** Data section **
= = = = =
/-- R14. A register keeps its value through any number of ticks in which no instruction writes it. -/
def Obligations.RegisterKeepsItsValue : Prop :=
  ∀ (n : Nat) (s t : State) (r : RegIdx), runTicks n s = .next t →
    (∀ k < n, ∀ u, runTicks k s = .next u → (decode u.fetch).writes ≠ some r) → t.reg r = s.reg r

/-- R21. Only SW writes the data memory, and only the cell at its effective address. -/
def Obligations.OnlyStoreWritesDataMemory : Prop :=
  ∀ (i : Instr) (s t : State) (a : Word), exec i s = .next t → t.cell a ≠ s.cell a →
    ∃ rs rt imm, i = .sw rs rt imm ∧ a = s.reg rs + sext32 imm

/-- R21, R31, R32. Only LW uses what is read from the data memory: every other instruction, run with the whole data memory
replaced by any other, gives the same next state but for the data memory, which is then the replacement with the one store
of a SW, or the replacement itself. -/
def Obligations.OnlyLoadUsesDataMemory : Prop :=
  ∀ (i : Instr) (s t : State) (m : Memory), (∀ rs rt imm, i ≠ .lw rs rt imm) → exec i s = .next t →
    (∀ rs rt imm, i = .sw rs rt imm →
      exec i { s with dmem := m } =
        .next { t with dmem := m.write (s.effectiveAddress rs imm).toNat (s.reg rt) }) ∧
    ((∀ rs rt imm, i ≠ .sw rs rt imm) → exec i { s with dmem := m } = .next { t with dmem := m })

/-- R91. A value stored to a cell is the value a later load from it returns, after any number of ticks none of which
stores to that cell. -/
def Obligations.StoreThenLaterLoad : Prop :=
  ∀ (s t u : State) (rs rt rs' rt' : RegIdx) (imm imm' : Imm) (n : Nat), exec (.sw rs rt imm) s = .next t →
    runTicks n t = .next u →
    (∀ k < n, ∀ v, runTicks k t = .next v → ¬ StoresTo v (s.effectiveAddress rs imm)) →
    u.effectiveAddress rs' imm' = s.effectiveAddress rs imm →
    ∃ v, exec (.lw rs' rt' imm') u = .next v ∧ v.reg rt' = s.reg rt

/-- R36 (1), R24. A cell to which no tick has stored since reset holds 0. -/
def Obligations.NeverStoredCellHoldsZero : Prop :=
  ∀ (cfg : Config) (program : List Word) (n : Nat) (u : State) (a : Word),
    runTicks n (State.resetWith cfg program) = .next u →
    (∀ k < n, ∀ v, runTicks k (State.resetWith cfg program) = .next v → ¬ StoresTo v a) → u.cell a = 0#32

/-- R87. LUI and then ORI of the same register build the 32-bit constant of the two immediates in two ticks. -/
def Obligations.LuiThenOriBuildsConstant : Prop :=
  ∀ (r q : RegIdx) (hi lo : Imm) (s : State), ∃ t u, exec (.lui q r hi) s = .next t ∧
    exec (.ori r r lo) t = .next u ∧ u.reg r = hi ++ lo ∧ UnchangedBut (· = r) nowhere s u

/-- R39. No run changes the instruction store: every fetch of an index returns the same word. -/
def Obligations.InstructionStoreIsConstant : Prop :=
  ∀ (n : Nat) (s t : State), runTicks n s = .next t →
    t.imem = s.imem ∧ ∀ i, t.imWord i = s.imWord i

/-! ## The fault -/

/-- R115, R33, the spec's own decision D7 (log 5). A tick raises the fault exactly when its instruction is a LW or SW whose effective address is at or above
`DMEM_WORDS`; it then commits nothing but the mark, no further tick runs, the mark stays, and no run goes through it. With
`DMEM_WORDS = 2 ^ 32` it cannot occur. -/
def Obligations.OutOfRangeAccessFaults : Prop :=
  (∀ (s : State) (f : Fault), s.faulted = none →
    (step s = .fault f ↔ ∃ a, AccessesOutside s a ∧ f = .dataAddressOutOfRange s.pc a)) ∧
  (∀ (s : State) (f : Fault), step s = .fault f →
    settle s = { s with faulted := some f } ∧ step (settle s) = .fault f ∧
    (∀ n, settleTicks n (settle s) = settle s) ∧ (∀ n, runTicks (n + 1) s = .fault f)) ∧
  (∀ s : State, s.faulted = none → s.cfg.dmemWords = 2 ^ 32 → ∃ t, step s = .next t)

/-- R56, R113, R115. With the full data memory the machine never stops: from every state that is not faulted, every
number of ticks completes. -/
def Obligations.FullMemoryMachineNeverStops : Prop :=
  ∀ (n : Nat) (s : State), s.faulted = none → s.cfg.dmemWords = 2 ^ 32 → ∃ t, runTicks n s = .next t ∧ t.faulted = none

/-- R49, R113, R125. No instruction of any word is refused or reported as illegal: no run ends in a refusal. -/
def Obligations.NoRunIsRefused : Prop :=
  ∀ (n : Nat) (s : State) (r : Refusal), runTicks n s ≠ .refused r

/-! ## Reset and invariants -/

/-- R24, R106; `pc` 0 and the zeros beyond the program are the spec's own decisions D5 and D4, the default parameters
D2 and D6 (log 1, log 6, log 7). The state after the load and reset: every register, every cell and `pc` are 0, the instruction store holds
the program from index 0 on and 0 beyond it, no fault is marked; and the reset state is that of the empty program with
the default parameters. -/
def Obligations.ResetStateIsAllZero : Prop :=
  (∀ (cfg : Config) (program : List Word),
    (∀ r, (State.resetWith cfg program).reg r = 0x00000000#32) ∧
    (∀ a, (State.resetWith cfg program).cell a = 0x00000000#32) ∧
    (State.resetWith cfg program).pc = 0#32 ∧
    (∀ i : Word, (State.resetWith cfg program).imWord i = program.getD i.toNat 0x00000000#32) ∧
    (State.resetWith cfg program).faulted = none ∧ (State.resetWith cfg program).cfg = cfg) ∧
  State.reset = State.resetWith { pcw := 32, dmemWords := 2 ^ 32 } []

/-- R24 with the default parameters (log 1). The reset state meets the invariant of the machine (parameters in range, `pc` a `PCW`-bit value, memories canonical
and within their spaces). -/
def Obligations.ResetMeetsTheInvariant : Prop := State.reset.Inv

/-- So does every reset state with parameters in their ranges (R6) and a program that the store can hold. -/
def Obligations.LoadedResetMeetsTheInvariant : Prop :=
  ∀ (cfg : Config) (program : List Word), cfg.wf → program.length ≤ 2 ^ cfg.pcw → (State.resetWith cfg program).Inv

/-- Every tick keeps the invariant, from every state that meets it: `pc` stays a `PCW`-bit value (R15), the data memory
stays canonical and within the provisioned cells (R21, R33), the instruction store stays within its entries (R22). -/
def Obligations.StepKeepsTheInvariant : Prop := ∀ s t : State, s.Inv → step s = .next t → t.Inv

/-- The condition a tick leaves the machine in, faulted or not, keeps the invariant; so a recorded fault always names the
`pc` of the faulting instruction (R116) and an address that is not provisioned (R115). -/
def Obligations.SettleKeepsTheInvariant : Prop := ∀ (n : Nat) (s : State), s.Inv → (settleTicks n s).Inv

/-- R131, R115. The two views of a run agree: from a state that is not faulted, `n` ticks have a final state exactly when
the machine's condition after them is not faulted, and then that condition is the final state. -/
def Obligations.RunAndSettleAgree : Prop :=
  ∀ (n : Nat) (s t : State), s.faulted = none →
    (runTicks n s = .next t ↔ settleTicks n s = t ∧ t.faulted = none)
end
= = = = =
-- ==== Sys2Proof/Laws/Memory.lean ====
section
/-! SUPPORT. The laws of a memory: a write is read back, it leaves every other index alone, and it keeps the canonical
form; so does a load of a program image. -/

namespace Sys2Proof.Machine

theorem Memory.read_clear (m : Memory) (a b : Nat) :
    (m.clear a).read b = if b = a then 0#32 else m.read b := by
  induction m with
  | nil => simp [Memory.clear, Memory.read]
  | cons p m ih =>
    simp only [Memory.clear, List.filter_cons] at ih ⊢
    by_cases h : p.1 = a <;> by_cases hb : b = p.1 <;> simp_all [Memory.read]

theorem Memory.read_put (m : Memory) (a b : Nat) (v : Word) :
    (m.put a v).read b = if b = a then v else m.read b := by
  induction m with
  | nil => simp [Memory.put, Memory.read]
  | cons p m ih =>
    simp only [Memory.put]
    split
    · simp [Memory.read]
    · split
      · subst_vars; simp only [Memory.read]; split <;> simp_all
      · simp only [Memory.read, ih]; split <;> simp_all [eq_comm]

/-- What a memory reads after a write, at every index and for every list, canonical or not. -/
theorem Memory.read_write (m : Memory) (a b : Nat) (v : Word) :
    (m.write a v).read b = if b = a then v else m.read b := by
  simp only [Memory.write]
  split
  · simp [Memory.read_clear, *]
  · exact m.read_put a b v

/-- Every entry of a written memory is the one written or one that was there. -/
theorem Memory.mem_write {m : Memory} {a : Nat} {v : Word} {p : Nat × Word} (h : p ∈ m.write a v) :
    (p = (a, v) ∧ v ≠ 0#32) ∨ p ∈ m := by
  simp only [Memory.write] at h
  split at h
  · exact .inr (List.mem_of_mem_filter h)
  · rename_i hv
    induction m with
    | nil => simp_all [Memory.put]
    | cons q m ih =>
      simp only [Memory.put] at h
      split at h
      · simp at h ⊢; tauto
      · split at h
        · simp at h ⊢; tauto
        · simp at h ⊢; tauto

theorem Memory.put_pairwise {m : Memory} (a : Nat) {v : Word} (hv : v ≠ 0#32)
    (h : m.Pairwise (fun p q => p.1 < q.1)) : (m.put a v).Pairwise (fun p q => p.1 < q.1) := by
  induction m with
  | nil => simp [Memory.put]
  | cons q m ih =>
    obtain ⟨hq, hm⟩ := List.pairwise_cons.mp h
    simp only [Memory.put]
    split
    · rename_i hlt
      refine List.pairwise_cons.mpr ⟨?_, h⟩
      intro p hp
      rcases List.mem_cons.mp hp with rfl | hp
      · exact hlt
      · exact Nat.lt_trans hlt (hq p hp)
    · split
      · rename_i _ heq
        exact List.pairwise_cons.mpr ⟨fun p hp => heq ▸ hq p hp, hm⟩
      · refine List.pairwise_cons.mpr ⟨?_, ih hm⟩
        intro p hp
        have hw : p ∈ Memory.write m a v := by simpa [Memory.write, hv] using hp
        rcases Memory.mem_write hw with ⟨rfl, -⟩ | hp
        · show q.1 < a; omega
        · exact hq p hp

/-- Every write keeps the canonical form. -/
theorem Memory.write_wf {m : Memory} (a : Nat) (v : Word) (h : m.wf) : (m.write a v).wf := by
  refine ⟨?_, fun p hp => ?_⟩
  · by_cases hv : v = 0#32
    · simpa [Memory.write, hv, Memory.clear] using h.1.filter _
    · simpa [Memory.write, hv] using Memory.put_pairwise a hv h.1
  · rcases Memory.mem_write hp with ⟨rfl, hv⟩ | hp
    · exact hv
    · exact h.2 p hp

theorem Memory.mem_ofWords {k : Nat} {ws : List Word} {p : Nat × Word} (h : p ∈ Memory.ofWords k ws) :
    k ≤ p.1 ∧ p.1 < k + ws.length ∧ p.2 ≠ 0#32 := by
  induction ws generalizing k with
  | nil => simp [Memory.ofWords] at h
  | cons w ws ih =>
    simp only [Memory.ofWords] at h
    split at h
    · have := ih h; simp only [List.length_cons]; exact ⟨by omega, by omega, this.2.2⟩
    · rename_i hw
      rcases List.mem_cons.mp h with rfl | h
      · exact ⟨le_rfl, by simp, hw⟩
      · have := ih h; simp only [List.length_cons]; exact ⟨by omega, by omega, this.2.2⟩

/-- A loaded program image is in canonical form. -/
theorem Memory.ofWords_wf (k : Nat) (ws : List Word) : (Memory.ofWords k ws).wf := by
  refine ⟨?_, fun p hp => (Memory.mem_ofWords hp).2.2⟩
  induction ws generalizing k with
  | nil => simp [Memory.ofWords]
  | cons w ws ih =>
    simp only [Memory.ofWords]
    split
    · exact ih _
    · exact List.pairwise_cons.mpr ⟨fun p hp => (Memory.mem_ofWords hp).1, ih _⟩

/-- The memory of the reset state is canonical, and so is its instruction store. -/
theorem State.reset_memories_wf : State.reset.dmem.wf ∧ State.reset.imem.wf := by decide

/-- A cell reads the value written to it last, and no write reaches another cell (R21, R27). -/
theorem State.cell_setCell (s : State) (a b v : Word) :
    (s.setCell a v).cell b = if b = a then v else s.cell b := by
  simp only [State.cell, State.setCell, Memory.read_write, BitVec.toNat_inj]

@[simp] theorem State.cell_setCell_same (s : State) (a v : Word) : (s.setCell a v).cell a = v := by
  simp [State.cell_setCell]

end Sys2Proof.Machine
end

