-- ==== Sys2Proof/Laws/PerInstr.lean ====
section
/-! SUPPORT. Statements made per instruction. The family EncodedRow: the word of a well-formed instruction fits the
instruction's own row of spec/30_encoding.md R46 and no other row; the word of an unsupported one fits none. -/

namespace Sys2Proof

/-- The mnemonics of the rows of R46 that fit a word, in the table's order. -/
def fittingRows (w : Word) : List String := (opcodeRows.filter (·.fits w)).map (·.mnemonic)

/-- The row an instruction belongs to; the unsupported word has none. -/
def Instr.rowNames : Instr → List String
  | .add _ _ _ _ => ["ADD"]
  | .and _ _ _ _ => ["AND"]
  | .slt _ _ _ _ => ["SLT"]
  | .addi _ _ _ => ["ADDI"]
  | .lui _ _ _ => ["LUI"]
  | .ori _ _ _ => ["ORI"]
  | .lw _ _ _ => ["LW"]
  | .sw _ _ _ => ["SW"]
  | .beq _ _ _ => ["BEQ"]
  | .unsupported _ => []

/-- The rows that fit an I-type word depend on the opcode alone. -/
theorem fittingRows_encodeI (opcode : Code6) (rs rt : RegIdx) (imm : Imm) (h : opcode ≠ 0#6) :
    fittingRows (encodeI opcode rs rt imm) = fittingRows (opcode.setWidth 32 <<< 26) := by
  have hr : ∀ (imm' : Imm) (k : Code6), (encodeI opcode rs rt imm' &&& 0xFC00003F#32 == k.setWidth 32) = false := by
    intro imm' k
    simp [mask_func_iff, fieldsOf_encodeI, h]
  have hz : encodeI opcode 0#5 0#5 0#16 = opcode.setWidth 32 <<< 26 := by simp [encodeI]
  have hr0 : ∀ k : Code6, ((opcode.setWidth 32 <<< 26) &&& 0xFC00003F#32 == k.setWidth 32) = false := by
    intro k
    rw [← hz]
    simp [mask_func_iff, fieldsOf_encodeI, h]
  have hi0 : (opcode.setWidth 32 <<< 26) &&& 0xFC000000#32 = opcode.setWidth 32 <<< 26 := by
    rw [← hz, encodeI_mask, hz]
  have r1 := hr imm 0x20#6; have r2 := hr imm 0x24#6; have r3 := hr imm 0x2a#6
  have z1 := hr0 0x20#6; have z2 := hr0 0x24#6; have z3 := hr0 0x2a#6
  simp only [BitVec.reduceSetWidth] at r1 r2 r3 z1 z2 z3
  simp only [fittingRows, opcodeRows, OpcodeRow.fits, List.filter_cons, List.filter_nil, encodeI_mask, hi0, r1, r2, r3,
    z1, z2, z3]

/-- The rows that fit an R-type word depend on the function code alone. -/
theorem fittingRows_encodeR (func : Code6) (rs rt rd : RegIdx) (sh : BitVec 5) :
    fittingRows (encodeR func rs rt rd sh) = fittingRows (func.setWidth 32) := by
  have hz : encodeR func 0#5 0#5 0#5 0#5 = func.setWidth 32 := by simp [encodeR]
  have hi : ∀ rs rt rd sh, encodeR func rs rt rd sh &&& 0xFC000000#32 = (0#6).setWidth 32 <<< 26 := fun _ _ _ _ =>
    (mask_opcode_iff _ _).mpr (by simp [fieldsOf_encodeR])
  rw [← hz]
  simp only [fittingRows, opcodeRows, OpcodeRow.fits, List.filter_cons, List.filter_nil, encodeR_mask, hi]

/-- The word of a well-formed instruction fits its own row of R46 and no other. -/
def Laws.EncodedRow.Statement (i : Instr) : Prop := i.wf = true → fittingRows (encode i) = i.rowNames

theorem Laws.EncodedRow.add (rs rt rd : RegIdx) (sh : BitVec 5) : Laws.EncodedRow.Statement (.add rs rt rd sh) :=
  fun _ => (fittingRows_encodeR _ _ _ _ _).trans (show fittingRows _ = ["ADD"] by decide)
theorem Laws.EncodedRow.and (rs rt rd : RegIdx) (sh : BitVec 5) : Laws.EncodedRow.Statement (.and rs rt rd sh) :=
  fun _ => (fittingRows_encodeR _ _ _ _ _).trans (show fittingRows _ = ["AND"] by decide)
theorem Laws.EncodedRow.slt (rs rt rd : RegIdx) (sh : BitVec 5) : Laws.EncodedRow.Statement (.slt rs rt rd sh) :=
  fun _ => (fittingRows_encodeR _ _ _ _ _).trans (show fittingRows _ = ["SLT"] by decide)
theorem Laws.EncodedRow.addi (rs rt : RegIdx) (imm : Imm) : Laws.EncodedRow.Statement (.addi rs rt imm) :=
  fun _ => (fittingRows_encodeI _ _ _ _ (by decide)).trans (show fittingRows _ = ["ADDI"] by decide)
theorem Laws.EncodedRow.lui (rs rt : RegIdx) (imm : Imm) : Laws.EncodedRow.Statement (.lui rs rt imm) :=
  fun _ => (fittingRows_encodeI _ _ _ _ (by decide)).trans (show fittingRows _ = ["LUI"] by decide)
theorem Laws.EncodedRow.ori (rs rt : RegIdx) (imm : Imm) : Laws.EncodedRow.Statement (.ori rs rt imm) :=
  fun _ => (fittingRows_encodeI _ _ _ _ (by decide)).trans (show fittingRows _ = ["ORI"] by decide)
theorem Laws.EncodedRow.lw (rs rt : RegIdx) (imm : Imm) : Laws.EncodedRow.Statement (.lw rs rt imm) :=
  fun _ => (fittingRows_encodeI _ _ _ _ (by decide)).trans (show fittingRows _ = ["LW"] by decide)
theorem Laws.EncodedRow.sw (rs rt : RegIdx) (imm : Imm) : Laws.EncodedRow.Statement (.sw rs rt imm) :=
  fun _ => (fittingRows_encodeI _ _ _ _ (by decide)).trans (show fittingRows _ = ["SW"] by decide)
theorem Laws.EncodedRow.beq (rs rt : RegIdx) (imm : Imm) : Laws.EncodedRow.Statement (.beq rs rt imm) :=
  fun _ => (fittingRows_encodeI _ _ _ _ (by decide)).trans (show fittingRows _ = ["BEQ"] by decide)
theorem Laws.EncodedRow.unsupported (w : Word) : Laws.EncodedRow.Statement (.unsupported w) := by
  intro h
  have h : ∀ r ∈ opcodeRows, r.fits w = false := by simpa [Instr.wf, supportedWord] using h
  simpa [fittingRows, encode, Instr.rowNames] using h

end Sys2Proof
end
= = = = =
** What is being asked **
Which lines run from the one holding "s) = .fault f ∧" through the one holding "(State.resetWith cfg program).Inv" in the records above? Repeat them exactly, both included, and nothing more.

** Response below **
    settle s = { s with faulted := some f } ∧ step (settle s) = .fault f ∧
    (∀ n, settleTicks n (settle s) = settle s) ∧ (∀ n, runTicks (n + 1) s = .fault f)) ∧
  (∀ s : State, s.faulted = none → s.cfg.dmemWords = 2 ^ 32 → ∃ t, step s = .next t)

/-- R56, R113, R115. With the full data memory the machine never stops: from every state that is not faulted, every
number of ticks completes. -/
def Obligations.FullMemoryMachineNeverStops : Prop :=
  ∀ (n : Nat) (s : State), s.faulted = none → s.cfg.dmemWords = 2 ^ 32 → ∃ t, runTicks n s = .next t ∧ t.faulted = none

/-- R49, R113, R125. No instruction of any word is refused or reported as illegal: no run ends in a refusal. -/
def Obligations.NoRunIsRefused : Prop :=
  ∀ (n : Nat) (s : State) (r : Refusal), runTicks n s ≠ .refused r

/-! ## Reset and invariants -/

/-- R24, R106; `pc` 0 and the zeros beyond the program are the spec's own decisions D5 and D4, the default parameters
D2 and D6 (log 1, log 6, log 7). The state after the load and reset: every register, every cell and `pc` are 0, the instruction store holds
the program from index 0 on and 0 beyond it, no fault is marked; and the reset state is that of the empty program with
the default parameters. -/
def Obligations.ResetStateIsAllZero : Prop :=
  (∀ (cfg : Config) (program : List Word),
    (∀ r, (State.resetWith cfg program).reg r = 0x00000000#32) ∧
    (∀ a, (State.resetWith cfg program).cell a = 0x00000000#32) ∧
    (State.resetWith cfg program).pc = 0#32 ∧
    (∀ i : Word, (State.resetWith cfg program).imWord i = program.getD i.toNat 0x00000000#32) ∧
    (State.resetWith cfg program).faulted = none ∧ (State.resetWith cfg program).cfg = cfg) ∧
  State.reset = State.resetWith { pcw := 32, dmemWords := 2 ^ 32 } []

/-- R24 with the default parameters (log 1). The reset state meets the invariant of the machine (parameters in range, `pc` a `PCW`-bit value, memories canonical
and within their spaces). -/
def Obligations.ResetMeetsTheInvariant : Prop := State.reset.Inv

/-- So does every reset state with parameters in their ranges (R6) and a program that the store can hold. -/
def Obligations.LoadedResetMeetsTheInvariant : Prop :=
  ∀ (cfg : Config) (program : List Word), cfg.wf → program.length ≤ 2 ^ cfg.pcw → (State.resetWith cfg program).Inv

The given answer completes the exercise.